*** Opening of SUPPLIED MATERIAL ***

/-- A register neither read nor written; one written only, by ADD and by a GETC with its character. -/
theorem witness_RegistersAreWrittenAndReadOnlyAsListed :
    (Reg.r3 ∉ readsRegs (.str .r1 .r2 0#6) ∧ Reg.r3 ∉ writesRegs (.str .r1 .r2 0#6) ∧
      ∃ t, exec (.str .r1 .r2 0#6) State.reset = .next t) ∧
    (Reg.r2 ∉ readsRegs (.addReg .r2 .r0 .r1) ∧ Reg.r2 ∈ writesRegs (.addReg .r2 .r0 .r1) ∧
      callsReadChar (.addReg .r2 .r0 .r1) = false ∧
      ∃ t, exec (.addReg .r2 .r0 .r1) State.reset = .next t) ∧
    (Reg.r0 ∉ readsRegs .trapGetc ∧ Reg.r0 ∈ writesRegs .trapGetc ∧
      ({ State.reset with input := [7#8] } : State).wouldBlock = false ∧
      ∃ t, exec .trapGetc { State.reset with input := [7#8] } = .next t) :=
  ⟨⟨by decide, by decide, _, rfl⟩, ⟨by decide, by decide, rfl, _, rfl⟩,
    by decide, by decide, rfl, _, rfl⟩

theorem witness_PcAfterEachInstruction :
    (∃ t, exec (.br true true true 0x1FF#9) State.reset = .next t) ∧
      ({ State.reset with input := [7#8] } : State).wouldBlock = false ∧
      ∃ t, exec .trapGetc { State.reset with input := [7#8] } = .next t :=
  ⟨⟨_, rfl⟩, rfl, _, rfl⟩

/-- A store, a load, and a form that touches no memory. -/
theorem witness_CellsChangeOnlyByStoresAndKeyboardPolls :
    (∃ t, exec (.sti .r0 0#9) State.reset = .next t ∧
      storesTo (.sti .r0 0#9) State.reset = some 0#16) ∧
    (∃ t, exec (.st .r0 0#9) State.reset = .next t ∧ readsMemory (.st .r0 0#9) = false) ∧
    (∃ t, exec .trapOut State.reset = .next t ∧ readsMemory .trapOut = false ∧
      storesTo .trapOut State.reset = none) :=
  ⟨⟨_, rfl, by decide⟩, ⟨_, rfl, rfl⟩, ⟨_, rfl, rfl, rfl⟩⟩

theorem witness_FormsWithoutDataAccessIgnoreMemory :
    readsMemory (.lea .r0 0#9) = false ∧ storesTo (.lea .r0 0#9) State.reset = none ∧
      ∃ t, exec (.lea .r0 0#9) State.reset = .next t := ⟨rfl, rfl, _, rfl⟩

/-- Two memories that agree on the cells a load reads and on no other. -/
theorem witness_LoadsDependOnlyOnTheCellsTheyRead :
    let s := stateAt 0x3000#16 [(0x3000#16, 0x4000#16), (0x4000#16, 7#16), (0x5000#16, 1#16)]
    let m : Memory := (stateAt 0x3000#16 [(0x3000#16, 0x4000#16), (0x4000#16, 7#16)]).mem
    (s.pc + sext 0#9 ≠ kbsrAddr ∧ m.readCell (s.pc + sext 0#9) = s.cell (s.pc + sext 0#9)) ∧
      (s.reg .r1 + sext 0#6 ≠ kbsrAddr ∧
        m.readCell (s.reg .r1 + sext 0#6) = s.cell (s.reg .r1 + sext 0#6)) ∧
      (s.cell (s.pc + sext 0#9) ≠ kbsrAddr ∧
        m.readCell (s.cell (s.pc + sext 0#9)) = s.cell (s.cell (s.pc + sext 0#9))) ∧
      m ≠ s.mem := by decide

theorem witness_LoadsDependOnlyOnTheCellsTheyRead_runs :
    (∃ t, exec (.ld .r0 0#9) State.reset = .next t) ∧
      (∃ t, exec (.ldr .r0 .r1 0#6) State.reset = .next t) ∧
      ∃ t, exec (.ldi .r0 0#9) State.reset = .next t := ⟨⟨_, rfl⟩, ⟨_, rfl⟩, _, rfl⟩

theorem witness_NoStepReadsTheLogs : ∃ t, step (word3000 0xF021#16) = .next t := ⟨_, rfl⟩

/-- Each store form away from KBSR, at the next PC and elsewhere; STR with its two registers apart. -/
theorem witness_StoreIsSeenByTheNextFetch :
    State.reset.pc + sext 0#9 ≠ kbsrAddr ∧ State.reset.pc + sext 0#9 = State.reset.pc ∧
      (State.reset.memRead (State.reset.pc + sext 0x1FF#9)).1 ≠ kbsrAddr ∧
      (State.reset.with01 5#16 0xFE01#16).reg .r1 + sext 0#6 ≠ kbsrAddr ∧
      (State.reset.with01 5#16 0xFE01#16).reg .r0 ≠
        (State.reset.with01 5#16 0xFE01#16).reg .r1 := by decide

/-- The last word that fits; the first address below the image and the first past it. -/
theorem witness_ImageLoadFillsFromTheOrigin :
    (1 < [1#16, 2#16, 3#16].length ∧ (0xFFFE#16 : Word).toNat + 1 < 65536) ∧
      (0xFFFD#16 : Word).toNat < (0xFFFE#16 : Word).toNat ∧
      (0x3000#16 : Word).toNat + [1#16].length ≤ (0x3001#16 : Word).toNat := by decide

theorem witness_HostActsTouchOnlyTheBoundary :
    State.reset.inputEnded = false ∧
      ({ State.reset with inputEnded := true } : State).inputEnded = true ∧
      ({ State.reset with irqPending := true } : State).irqPending = true := by decide

end Sys2Proof.Machine
end

/-! SUPPORT. The family 10_state.md: what a register write before an operation does to it, what `exec`
does to the registers and to COND, and the proofs of the family's statements. -/

namespace Sys2Proof.Machine

/-! ## A register write moves outward past every operation that touches no register -/

section writeRegOutward

variable (s : State) (i : Reg) (v : Word)

@[simp] theorem State.setPc_writeReg (p : Word) :
    (s.writeReg i v).setPc p = (s.setPc p).writeReg i v := rfl
@[simp] theorem State.writeCell_writeReg (a w : Word) :
    (s.writeReg i v).writeCell a w = (s.writeCell a w).writeReg i v := rfl
@[simp] theorem State.writeChar_writeReg (b : Byte) :
    (s.writeReg i v).writeChar b = (s.writeChar b).writeReg i v := rfl
@[simp] theorem State.writeChars_writeReg (bs : List Byte) :
    (s.writeReg i v).writeChars bs = (s.writeChars bs).writeReg i v := rfl
@[simp] theorem State.halt_writeReg : (s.writeReg i v).halt = s.halt.writeReg i v := rfl
@[simp] theorem State.raiseIllegalOpcode_writeReg (op : BitVec 4) :
    (s.writeReg i v).raiseIllegalOpcode op = (s.raiseIllegalOpcode op).writeReg i v := rfl
@[simp] theorem State.reportUnhandledTrap_writeReg (n : BitVec 8) :
    (s.writeReg i v).reportUnhandledTrap n = (s.reportUnhandledTrap n).writeReg i v := rfl
@[simp] theorem State.walkFuel_writeReg : (s.writeReg i v).walkFuel = s.walkFuel := rfl

/-- A bus read neither reads nor writes a register. -/
@[simp] theorem State.memRead_writeReg (a : Word) :
    (s.writeReg i v).memRead a = ((s.memRead a).1, (s.memRead a).2.writeReg i v) := by
  rcases s.memRead_cases a with ⟨ha, e⟩ | ⟨rfl, hi, e⟩ | ⟨c, rest, rfl, hi, e⟩
  · rw [e, State.memRead_ne _ ha]; rfl
  · rw [e, State.memRead_kbsr_nil (s.writeReg i v) hi]; rfl
  · rw [e, State.memRead_kbsr_cons (s.writeReg i v) hi]; rfl

/-- `setcc` of another register than the one written. -/
theorem State.setcc_writeReg_other {j : Reg} (h : j ≠ i) :
    (s.writeReg i v).setcc j = (s.setcc j).writeReg i v := by
  rw [State.setcc, State.reg_writeReg_other _ _ h]
  rfl

/-- A string walk neither reads nor writes a register. -/
theorem State.walkString_writeReg (emit : Word → List Byte × Bool) (fuel : Nat) (a : Word) :
    State.walkString emit fuel a (s.writeReg i v) =
      (State.walkString emit fuel a s).map (·.writeReg i v) := by
  induction fuel generalizing a s with
  | zero => rfl
  | succ n ih =>
    unfold State.walkString
    simp only [State.memRead_writeReg, State.writeChars_writeReg, ih]
    split
    · rfl
    · split <;> rfl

*** Close of SUPPLIED MATERIAL ***

WHAT THE TASK REQUIRES:
Only one stretch is wanted, so please give again exactly the lines from the start of the data through the line containing "rfl⟩, rfl, _, rfl⟩", both ends included.

PROBLEM SOLUTION:
/-- A register neither read nor written; one written only, by ADD and by a GETC with its character. -/
theorem witness_RegistersAreWrittenAndReadOnlyAsListed :
    (Reg.r3 ∉ readsRegs (.str .r1 .r2 0#6) ∧ Reg.r3 ∉ writesRegs (.str .r1 .r2 0#6) ∧
      ∃ t, exec (.str .r1 .r2 0#6) State.reset = .next t) ∧
    (Reg.r2 ∉ readsRegs (.addReg .r2 .r0 .r1) ∧ Reg.r2 ∈ writesRegs (.addReg .r2 .r0 .r1) ∧
      callsReadChar (.addReg .r2 .r0 .r1) = false ∧
      ∃ t, exec (.addReg .r2 .r0 .r1) State.reset = .next t) ∧
    (Reg.r0 ∉ readsRegs .trapGetc ∧ Reg.r0 ∈ writesRegs .trapGetc ∧
      ({ State.reset with input := [7#8] } : State).wouldBlock = false ∧
      ∃ t, exec .trapGetc { State.reset with input := [7#8] } = .next t) :=
  ⟨⟨by decide, by decide, _, rfl⟩, ⟨by decide, by decide, rfl, _, rfl⟩,
    by decide, by decide, rfl, _, rfl⟩

theorem witness_PcAfterEachInstruction :
    (∃ t, exec (.br true true true 0x1FF#9) State.reset = .next t) ∧
      ({ State.reset with input := [7#8] } : State).wouldBlock = false ∧
      ∃ t, exec .trapGetc { State.reset with input := [7#8] } = .next t :=
  ⟨⟨_, rfl⟩, rfl, _, rfl⟩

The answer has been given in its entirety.